His wife, a young high-school teacher by the name of Lena Sheldon, lost a child in infancy and had health problems. As his father and brother then were living in the Rogue Valley due to its better climate, it was natural for the family to relocate here. Brother Rex was also the editor of the Gold Hill News, although his parents had switched from newspaper publishing to try their hand at farming.
Ben Hur sold his North Dakota newspaper and headed to the Rogue Valley, discovering that the climate was indeed better. When his brother sold the Gold Hill News to him and moved to Portland, Ben Hur became the Gold Hill newspaper’s new owner and editor. He loved the town, its famed fishing, and the people he came to know.
Four years later, he moved north to join the Portland Oregonian’s staff. Over time he became a renowned editor, essayist, short story writer, novelist, and poet. Ben Hur won the prestigious O. Henry award for the best short fiction, authored six books, had a movie made about his life, was published in national magazines from the New York Times to the Atlantic Monthly and Saturday Evening Post, and was honored in being selected as Oregon’s Poet Laureate for which he served three years.
Year after year, he returned to Gold Hill to continue his passion for fishing on the Rogue and keeping up with old friends. In recognition of its “native son” who returned so often, Gold Hill held Ben Hur Lampman Day in his honor on June 21, 1947. Governors, ex-governors, and even Clark Gable, Tyrone Power, and David Niven—who had been fishing on the Rogue—joined an estimated 2,500 people who attended.
A long parade (with fire engines, trucks, bands, marchers, and floats), baseball game, horseback stunts, horse race, and a barbecued salmon feast were part of the festivities. A tract of land three-quarters of a mile long and opposite Gold Hill was dedicated as Ben Hur Lampman Park—which is still in use—and alongside the road named for him.
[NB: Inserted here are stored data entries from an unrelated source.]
-- ==== Sys2Proof/Machine/Engine.lean ====
section
/-!
DEFINITION. Loop engines: schedule operations, filter sections, min-select nodes, chains, banks and validation, and trace
units (chapter 09).
-/
namespace Sys2Proof.Machine

/-- Engine `e`'s own state. -/
def Chip.en (c : Chip) (e : Eng) : EngSt := c.engs.get e
/-- Changes engine `e`'s own state. -/
def Chip.modEn (c : Chip) (e : Eng) (f : EngSt → EngSt) : Chip := { c with engs := c.engs.set e.val (f (c.en e)) e.isLt }

/-- A word of the engine's memory map (R457). -/
def EngSt.word (x : EngSt) (a : Nat) : Nat := (Sparse.get 0 x.mem a).toNat
/-- A word of the memory map set. -/
def EngSt.setWord (x : EngSt) (a v : Nat) : EngSt := { x with mem := Sparse.set 0 x.mem a (BitVec.ofNat 32 v) }

/-- A local word as a signed Q1.31 number (R427). -/
def EngSt.loc (x : EngSt) (n : Nat) : Int := sext 32 (x.word (0x8800 + n % 1024))
/-- A local word set, saturated to Q1.31 (R428). -/
def EngSt.setLoc (x : EngSt) (n : Nat) (v : Int) : EngSt := x.setWord (0x8800 + n % 1024) (toBits 32 (satI 32 v))

/-- The bank in force (R442). -/
def Chip.engBank (c : Chip) (e : Eng) : Nat := c.rd (.loop e) Reg.LOOP.ENG_STAT_ACTIVE_BANK

/-! ## Entries (R426 to R428) -/

/-- A schedule entry. -/
structure Entry where
  at' : Nat
  op : Nat
  chain : Nat
  arg : Nat
  p : Nat
  q : Nat
  r : Nat
  deriving DecidableEq, Repr

/-- Entry `i` of bank `b` (R427, R457). -/
def EngSt.entry (x : EngSt) (b i : Nat) : Entry :=
  let w := x.word (0x4000 * b + 2 * i)
  let v := x.word (0x4000 * b + 2 * i + 1)
  ⟨slice 0 12 w, slice 12 4 w, slice 16 8 w, slice 24 8 w, slice 0 10 v, slice 10 10 v, slice 20 12 v⟩

/-- The chain table word of chain `n` in bank `b`. -/
def EngSt.chainWord (x : EngSt) (b n : Nat) : Nat := x.word (0x4000 * b + 0x1800 + n)

/-- The quench line of a chain's scope is active (R439). -/
def Chip.scopeQuenched (c : Chip) (kind n : Nat) : Bool :=
  match kind with
  | 1 => bit (c.rd .fault Reg.FAULT.QUENCH_HEAD_PORTS) n
  | 2 => bit (c.rd .fault Reg.FAULT.QUENCH_SPIN_SPINS) n
  | 3 => bit (c.rd .fault Reg.FAULT.QUENCH_AXIS_AXES) n
  | _ => false

/-- Chain `n` is held by a quench in this frame (R439). -/
def Chip.chainHeld (c : Chip) (e : Eng) (n : Nat) : Bool :=
  let w := (c.en e).chainWord (c.engBank e) n
  n != 0 && bit w 0 && c.scopeQuenched (slice 1 2 w) (slice 3 5 w)

/-! ## Trace events (R450, R451) -/

/-- Trace unit `t`'s own state. -/
def Chip.tr (c : Chip) (t : Eng) : TraceSt := c.traces.get t
/-- Changes trace unit `t`'s own state. -/
def Chip.modTr (c : Chip) (t : Eng) (f : TraceSt → TraceSt) : Chip := { c with traces := c.traces.set t.val (f (c.tr t)) t.isLt }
He died on January 24, 1954, and is buried in Portland. But his works live on. One of his best-known articles was a reader’s inquiry on where was the best place to bury a dog. He wrote a long article which ended:
“…There is one best place to bury a dog.
If you bury him in this spot, he will
come to you when you call – come to you
over the grim, dim frontier of death,
and down the well-remembered path,
and to your side again.
“And though you call a dozen living
dogs to heel, they shall not growl at
him, nor resent his coming.
“People may scoff at you, who see
no lightest blade of grass bent by his
footfall, who hear no whimper, people
who may never really have had a dog.
Smile at them, for you shall know
something that is hidden from them,
and which is well worth the knowing.
“The one best place to bury a good
dog is in the heart of his master.”
Sources: Don Colburn, “The Oregon Encyclopedia: Ben Hur Lampman (1886-1954),” at Ben Hur Lampman; “Oregon Poetic Voices: Ben Hur Lampman,” at Oregon Poet (With Image); Dennis M. Powers, Gold Hill: Images of America, Arcadia Publishing: Charleston, South Carolina, 2010, pp. 121-122; Dennis Powers, “Where Past Meets Present,” Hellgate Press: Ashland, Or., 2017, “Ben Hur Lampman,” pps. 268-270; see (for example): Where to Bury a Dog.